検出モデルは例えばＹＯＬＯｖ５である。検出部１２は、例えばデプス画像をカラー化した画像をＹＯＬＯｖ５に入力することで、撮影対象４０を検出する。図３は、検出結果を示す図である。デプス画像をカラー化した画像において、撮影対象４０に四角形の囲いが示され、検出したことを示していることが分かる。検出モデルはＹＯＬＯに限られず、画像から撮影対象を検出できればよい。 The detection model is, for example, YOLOv5. The detection unit 12 detects the subject 40 by, for example, inputting a colorized image of the depth image into YOLOv5. FIG. 3 is a diagram showing the detection result. In the colorized image of the depth image, it can be seen that a rectangular enclosure is shown around the subject 40, indicating that it has been detected. The detection model is not limited to YOLO, and it is sufficient if the subject can be detected from the image.

特徴抽出部１３は、検出部１２により検出される撮影対象４０の特徴を抽出する。以下、特徴抽出部１３による特徴を抽出する方法の一例である。
特徴抽出部１３は、検出された撮影対象４０を囲う図形（例えば四角形）により撮影対象４０を切り出す。特徴抽出部１３は、切り出した撮影対象４０を含む画像を正規化し、各画像から切り出した画像を全て同じサイズにする。図４は、正規化した画像を示す図である。 The feature extraction unit 13 extracts features of the subject 40 detected by the detection unit 12. An example of a method for extracting features by the feature extraction unit 13 will be described below.
The feature extraction unit 13 cuts out the object 40 using a shape (e.g., a rectangle) that surrounds the detected object 40. The feature extraction unit 13 normalizes the images including the cut-out object 40, so that the images cut out from each image are all the same size.
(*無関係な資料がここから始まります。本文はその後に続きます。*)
-- ==== Sys2Proof/Laws/State.lean ====
section
/-! SUPPORT. What each change of a piece of the state leaves in every field. -/

namespace Sys2Proof.Machine

section
variable (g : Package → Package) (s : State)
@[simp] theorem State.updPkg_pending : (s.updPkg g).pending = s.pending := rfl
@[simp] theorem State.updPkg_tick : (s.updPkg g).tick = s.tick := rfl
@[simp] theorem State.updPkg_islandTick : (s.updPkg g).islandTick = s.islandTick := rfl
@[simp] theorem State.updPkg_pkg : (s.updPkg g).pkg = g s.pkg := rfl
@[simp] theorem State.updPkg_ifcs : (s.updPkg g).ifcs = s.ifcs := rfl
@[simp] theorem State.updPkg_ports : (s.updPkg g).ports = s.ports := rfl
@[simp] theorem State.updPkg_wall : (s.updPkg g).wall = s.wall := rfl
@[simp] theorem State.updPkg_ouv : (s.updPkg g).ouv = s.ouv := rfl
@[simp] theorem State.updPkg_rings : (s.updPkg g).rings = s.rings := rfl
@[simp] theorem State.updPkg_parts : (s.updPkg g).parts = s.parts := rfl
@[simp] theorem State.updPkg_parser : (s.updPkg g).parser = s.parser := rfl
@[simp] theorem State.updPkg_cls : (s.updPkg g).cls = s.cls := rfl
@[simp] theorem State.updPkg_eg : (s.updPkg g).eg = s.eg := rfl
@[simp] theorem State.updPkg_comp : (s.updPkg g).comp = s.comp := rfl
@[simp] theorem State.updPkg_models : (s.updPkg g).models = s.models := rfl
@[simp] theorem State.updPkg_bases : (s.updPkg g).bases = s.bases := rfl
@[simp] theorem State.updPkg_mem : (s.updPkg g).mem = s.mem := rfl
@[simp] theorem State.updPkg_fab : (s.updPkg g).fab = s.fab := rfl
@[simp] theorem State.updPkg_bay : (s.updPkg g).bay = s.bay := rfl
@[simp] theorem State.updPkg_fuses : (s.updPkg g).fuses = s.fuses := rfl
@[simp] theorem State.updPkg_obs : (s.updPkg g).obs = s.obs := rfl
@[simp] theorem State.updPkg_freeCount : (s.updPkg g).freeCount = s.freeCount := rfl
@[simp] theorem State.updPkg_sent : (s.updPkg g).sent = s.sent := rfl
end

section
variable (g : Tab Ifc → Tab Ifc) (s : State)
@[simp] theorem State.updIfcs_pending : (s.updIfcs g).pending = s.pending := rfl
@[simp] theorem State.updIfcs_tick : (s.updIfcs g).tick = s.tick := rfl
@[simp] theorem State.updIfcs_islandTick : (s.updIfcs g).islandTick = s.islandTick := rfl
@[simp] theorem State.updIfcs_pkg : (s.updIfcs g).pkg = s.pkg := rfl
@[simp] theorem State.updIfcs_ifcs : (s.updIfcs g).ifcs = g s.ifcs := rfl
@[simp] theorem State.updIfcs_ports : (s.updIfcs g).ports = s.ports := rfl
@[simp] theorem State.updIfcs_wall : (s.updIfcs g).wall = s.wall := rfl
@[simp] theorem State.updIfcs_ouv : (s.updIfcs g).ouv = s.ouv := rfl
@[simp] theorem State.updIfcs_rings : (s.updIfcs g).rings = s.rings := rfl
@[simp] theorem State.updIfcs_parts : (s.updIfcs g).parts = s.parts := rfl
@[simp] theorem State.updIfcs_parser : (s.updIfcs g).parser = s.parser := rfl
@[simp] theorem State.updIfcs_cls : (s.updIfcs g).cls = s.cls := rfl
@[simp] theorem State.updIfcs_eg : (s.updIfcs g).eg = s.eg := rfl
@[simp] theorem State.updIfcs_comp : (s.updIfcs g).comp = s.comp := rfl
@[simp] theorem State.updIfcs_models : (s.updIfcs g).models = s.models := rfl
@[simp] theorem State.updIfcs_bases : (s.updIfcs g).bases = s.bases := rfl
@[simp] theorem State.updIfcs_mem : (s.updIfcs g).mem = s.mem := rfl
@[simp] theorem State.updIfcs_fab : (s.updIfcs g).fab = s.fab := rfl
@[simp] theorem State.updIfcs_bay : (s.updIfcs g).bay = s.bay := rfl
@[simp] theorem State.updIfcs_fuses : (s.updIfcs g).fuses = s.fuses := rfl
@[simp] theorem State.updIfcs_obs : (s.updIfcs g).obs = s.obs := rfl
@[simp] theorem State.updIfcs_freeCount : (s.updIfcs g).freeCount = s.freeCount := rfl
@[simp] theorem State.updIfcs_sent : (s.updIfcs g).sent = s.sent := rfl
end

section
variable (g : Tab Port → Tab Port) (s : State)
@[simp] theorem State.updPorts_pending : (s.updPorts g).pending = s.pending := rfl
@[simp] theorem State.updPorts_tick : (s.updPorts g).tick = s.tick := rfl
@[simp] theorem State.updPorts_islandTick : (s.updPorts g).islandTick = s.islandTick := rfl
@[simp] theorem State.updPorts_pkg : (s.updPorts g).pkg = s.pkg := rfl
@[simp] theorem State.updPorts_ifcs : (s.updPorts g).ifcs = s.ifcs := rfl
@[simp] theorem State.updPorts_ports : (s.updPorts g).ports = g s.ports := rfl
@[simp] theorem State.updPorts_wall : (s.updPorts g).wall = s.wall := rfl
@[simp] theorem State.updPorts_ouv : (s.updPorts g).ouv = s.ouv := rfl
@[simp] theorem State.updPorts_rings : (s.updPorts g).rings = s.rings := rfl
@[simp] theorem State.updPorts_parts : (s.updPorts g).parts = s.parts := rfl
@[simp] theorem State.updPorts_parser : (s.updPorts g).parser = s.parser := rfl
@[simp] theorem State.updPorts_cls : (s.updPorts g).cls = s.cls := rfl
@[simp] theorem State.updPorts_eg : (s.updPorts g).eg = s.eg := rfl
@[simp] theorem State.updPorts_comp : (s.updPorts g).comp = s.comp := rfl
@[simp] theorem State.updPorts_models : (s.updPorts g).models = s.models := rfl
@[simp] theorem State.updPorts_bases : (s.updPorts g).bases = s.bases := rfl
@[simp] theorem State.updPorts_mem : (s.updPorts g).mem = s.mem := rfl
@[simp] theorem State.updPorts_fab : (s.updPorts g).fab = s.fab := rfl
@[simp] theorem State.updPorts_bay : (s.updPorts g).bay = s.bay := rfl
@[simp] theorem State.updPorts_fuses : (s.updPorts g).fuses = s.fuses := rfl
@[simp] theorem State.updPorts_obs : (s.updPorts g).obs = s.obs := rfl
@[simp] theorem State.updPorts_freeCount : (s.updPorts g).freeCount = s.freeCount := rfl
@[simp] theorem State.updPorts_sent : (s.updPorts g).sent = s.sent := rfl
end

section
variable (g : WallClock → WallClock) (s : State)
@[simp] theorem State.updWall_pending : (s.updWall g).pending = s.pending := rfl
@[simp] theorem State.updWall_tick : (s.updWall g).tick = s.tick := rfl
@[simp] theorem State.updWall_islandTick : (s.updWall g).islandTick = s.islandTick := rfl
@[simp] theorem State.updWall_pkg : (s.updWall g).pkg = s.pkg := rfl
@[simp] theorem State.updWall_ifcs : (s.updWall g).ifcs = s.ifcs := rfl
@[simp] theorem State.updWall_ports : (s.updWall g).ports = s.ports := rfl
@[simp] theorem State.updWall_wall : (s.updWall g).wall = g s.wall := rfl
@[simp] theorem State.updWall_ouv : (s.updWall g).ouv = s.ouv := rfl
@[simp] theorem State.updWall_rings : (s.updWall g).rings = s.rings := rfl
@[simp] theorem State.updWall_parts : (s.updWall g).parts = s.parts := rfl
@[simp] theorem State.updWall_parser : (s.updWall g).parser = s.parser := rfl
@[simp] theorem State.updWall_cls : (s.updWall g).cls = s.cls := rfl
@[simp] theorem State.updWall_eg : (s.updWall g).eg = s.eg := rfl
@[simp] theorem State.updWall_comp : (s.updWall g).comp = s.comp := rfl
@[simp] theorem State.updWall_models : (s.updWall g).models = s.models := rfl
@[simp] theorem State.updWall_bases : (s.updWall g).bases = s.bases := rfl
@[simp] theorem State.updWall_mem : (s.updWall g).mem = s.mem := rfl
@[simp] theorem State.updWall_fab : (s.updWall g).fab = s.fab := rfl
@[simp] theorem State.updWall_bay : (s.updWall g).bay = s.bay := rfl
@[simp] theorem State.updWall_fuses : (s.updWall g).fuses = s.fuses := rfl
@[simp] theorem State.updWall_obs : (s.updWall g).obs = s.obs := rfl
@[simp] theorem State.updWall_freeCount : (s.updWall g).freeCount = s.freeCount := rfl
@[simp] theorem State.updWall_sent : (s.updWall g).sent = s.sent := rfl
end

section
variable (g : Ouvlen → Ouvlen) (s : State)
@[simp] theorem State.updOuv_pending : (s.updOuv g).pending = s.pending := rfl
@[simp] theorem State.updOuv_tick : (s.updOuv g).tick = s.tick := rfl
@[simp] theorem State.updOuv_islandTick : (s.updOuv g).islandTick = s.islandTick := rfl
@[simp] theorem State.updOuv_pkg : (s.updOuv g).pkg = s.pkg := rfl
@[simp] theorem State.updOuv_ifcs : (s.updOuv g).ifcs = s.ifcs := rfl
@[simp] theorem State.updOuv_ports : (s.updOuv g).ports = s.ports := rfl
@[simp] theorem State.updOuv_wall : (s.updOuv g).wall = s.wall := rfl
@[simp] theorem State.updOuv_ouv : (s.updOuv g).ouv = g s.ouv := rfl
@[simp] theorem State.updOuv_rings : (s.updOuv g).rings = s.rings := rfl
@[simp] theorem State.updOuv_parts : (s.updOuv g).parts = s.parts := rfl
@[simp] theorem State.updOuv_parser : (s.updOuv g).parser = s.parser := rfl
@[simp] theorem State.updOuv_cls : (s.updOuv g).cls = s.cls := rfl
@[simp] theorem State.updOuv_eg : (s.updOuv g).eg = s.eg := rfl
@[simp] theorem State.updOuv_comp : (s.updOuv g).comp = s.comp := rfl
@[simp] theorem State.updOuv_models : (s.updOuv g).models = s.models := rfl
@[simp] theorem State.updOuv_bases : (s.updOuv g).bases = s.bases := rfl
@[simp] theorem State.updOuv_mem : (s.updOuv g).mem = s.mem := rfl
@[simp] theorem State.updOuv_fab : (s.updOuv g).fab = s.fab := rfl
@[simp] theorem State.updOuv_bay : (s.updOuv g).bay = s.bay := rfl
@[simp] theorem State.updOuv_fuses : (s.updOuv g).fuses = s.fuses := rfl
@[simp] theorem State.updOuv_obs : (s.updOuv g).obs = s.obs := rfl
@[simp] theorem State.updOuv_freeCount : (s.updOuv g).freeCount = s.freeCount := rfl
@[simp] theorem State.updOuv_sent : (s.updOuv g).sent = s.sent := rfl
end

section
variable (g : Rings → Rings) (s : State)
@[simp] theorem State.updRings_pending : (s.updRings g).pending = s.pending := rfl
@[simp] theorem State.updRings_tick : (s.updRings g).tick = s.tick := rfl
@[simp] theorem State.updRings_islandTick : (s.updRings g).islandTick = s.islandTick := rfl
@[simp] theorem State.updRings_pkg : (s.updRings g).pkg = s.pkg := rfl
@[simp] theorem State.updRings_ifcs : (s.updRings g).ifcs = s.ifcs := rfl
@[simp] theorem State.updRings_ports : (s.updRings g).ports = s.ports := rfl
@[simp] theorem State.updRings_wall : (s.updRings g).wall = s.wall := rfl
@[simp] theorem State.updRings_ouv : (s.updRings g).ouv = s.ouv := rfl
@[simp] theorem State.updRings_rings : (s.updRings g).rings = g s.rings := rfl
@[simp] theorem State.updRings_parts : (s.updRings g).parts = s.parts := rfl
@[simp] theorem State.updRings_parser : (s.updRings g).parser = s.parser := rfl
@[simp] theorem State.updRings_cls : (s.updRings g).cls = s.cls := rfl
@[simp] theorem State.updRings_eg : (s.updRings g).eg = s.eg := rfl
@[simp] theorem State.updRings_comp : (s.updRings g).comp = s.comp := rfl
@[simp] theorem State.updRings_models : (s.updRings g).models = s.models := rfl
@[simp] theorem State.updRings_bases : (s.updRings g).bases = s.bases := rfl
@[simp] theorem State.updRings_mem : (s.updRings g).mem = s.mem := rfl
@[simp] theorem State.updRings_fab : (s.updRings g).fab = s.fab := rfl
@[simp] theorem State.updRings_bay : (s.updRings g).bay = s.bay := rfl
@[simp] theorem State.updRings_fuses : (s.updRings g).fuses = s.fuses := rfl
@[simp] theorem State.updRings_obs : (s.updRings g).obs = s.obs := rfl
@[simp] theorem State.updRings_freeCount : (s.updRings g).freeCount = s.freeCount := rfl
@[simp] theorem State.updRings_sent : (s.updRings g).sent = s.sent := rfl
end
Fig. 4 shows the normalized images.

特徴抽出部１３は、時間的に連続して撮影された画像から切り出され、正規化された画像からＤＭＡ(Depth Motion Appearance)及びＤＭＨ(Depth Motion History)を抽出する。その後、特徴抽出部１３は、抽出したＤＭＡ及びＤＭＨのＨＯＧ(Histogram of Oriented Gradients)をそれぞれ算出することで特徴を示すヒストグラムを取得する。特徴抽出部１３は、ＤＭＡ及びＤＭＨそれぞれから取得したＨＯＧを結合する。図５は、特徴抽出部１３によるＨＯＧの算出方法を示す図である。特徴抽出部１３は、例えば５フレームの画像から切り出され、正規化された画像から、ＤＭＡ及びＤＭＨを抽出し、ＤＭＡ及びＤＭＨのＨＯＧであるＨＯＧ_ＤＭＡ及びＨＯＧ_ＤＭＨをそれぞれ算出し、ＨＯＧ_ＤＭＡとＨＯＧ_ＤＭＨを結合することでConcatenated Histogramを生成する。 The feature extraction unit 13 extracts DMA (Depth Motion Appearance) and DMH (Depth Motion History) from images that are cut out from images that are photographed continuously in time and are normalized. Thereafter, the feature extraction unit 13 obtains a histogram representing the features by calculating HOG (Histogram of Oriented Gradients) of the extracted DMA and DMH. The feature extraction unit 13 combines the HOGs obtained from each of the DMA and DMH. FIG. 5 is a diagram showing a method for calculating HOG by the feature extraction unit 13. The feature extraction unit 13 extracts DMA and DMH from a normalized image cut out from, for example, 5 frames, calculates HOG _DMA and HOG DMH which are HOG of DMA and DMH, respectively, and calculates HOG _DMA and HOG _DMH respectively. A Concatenated Histogram is generated by combining _DMH .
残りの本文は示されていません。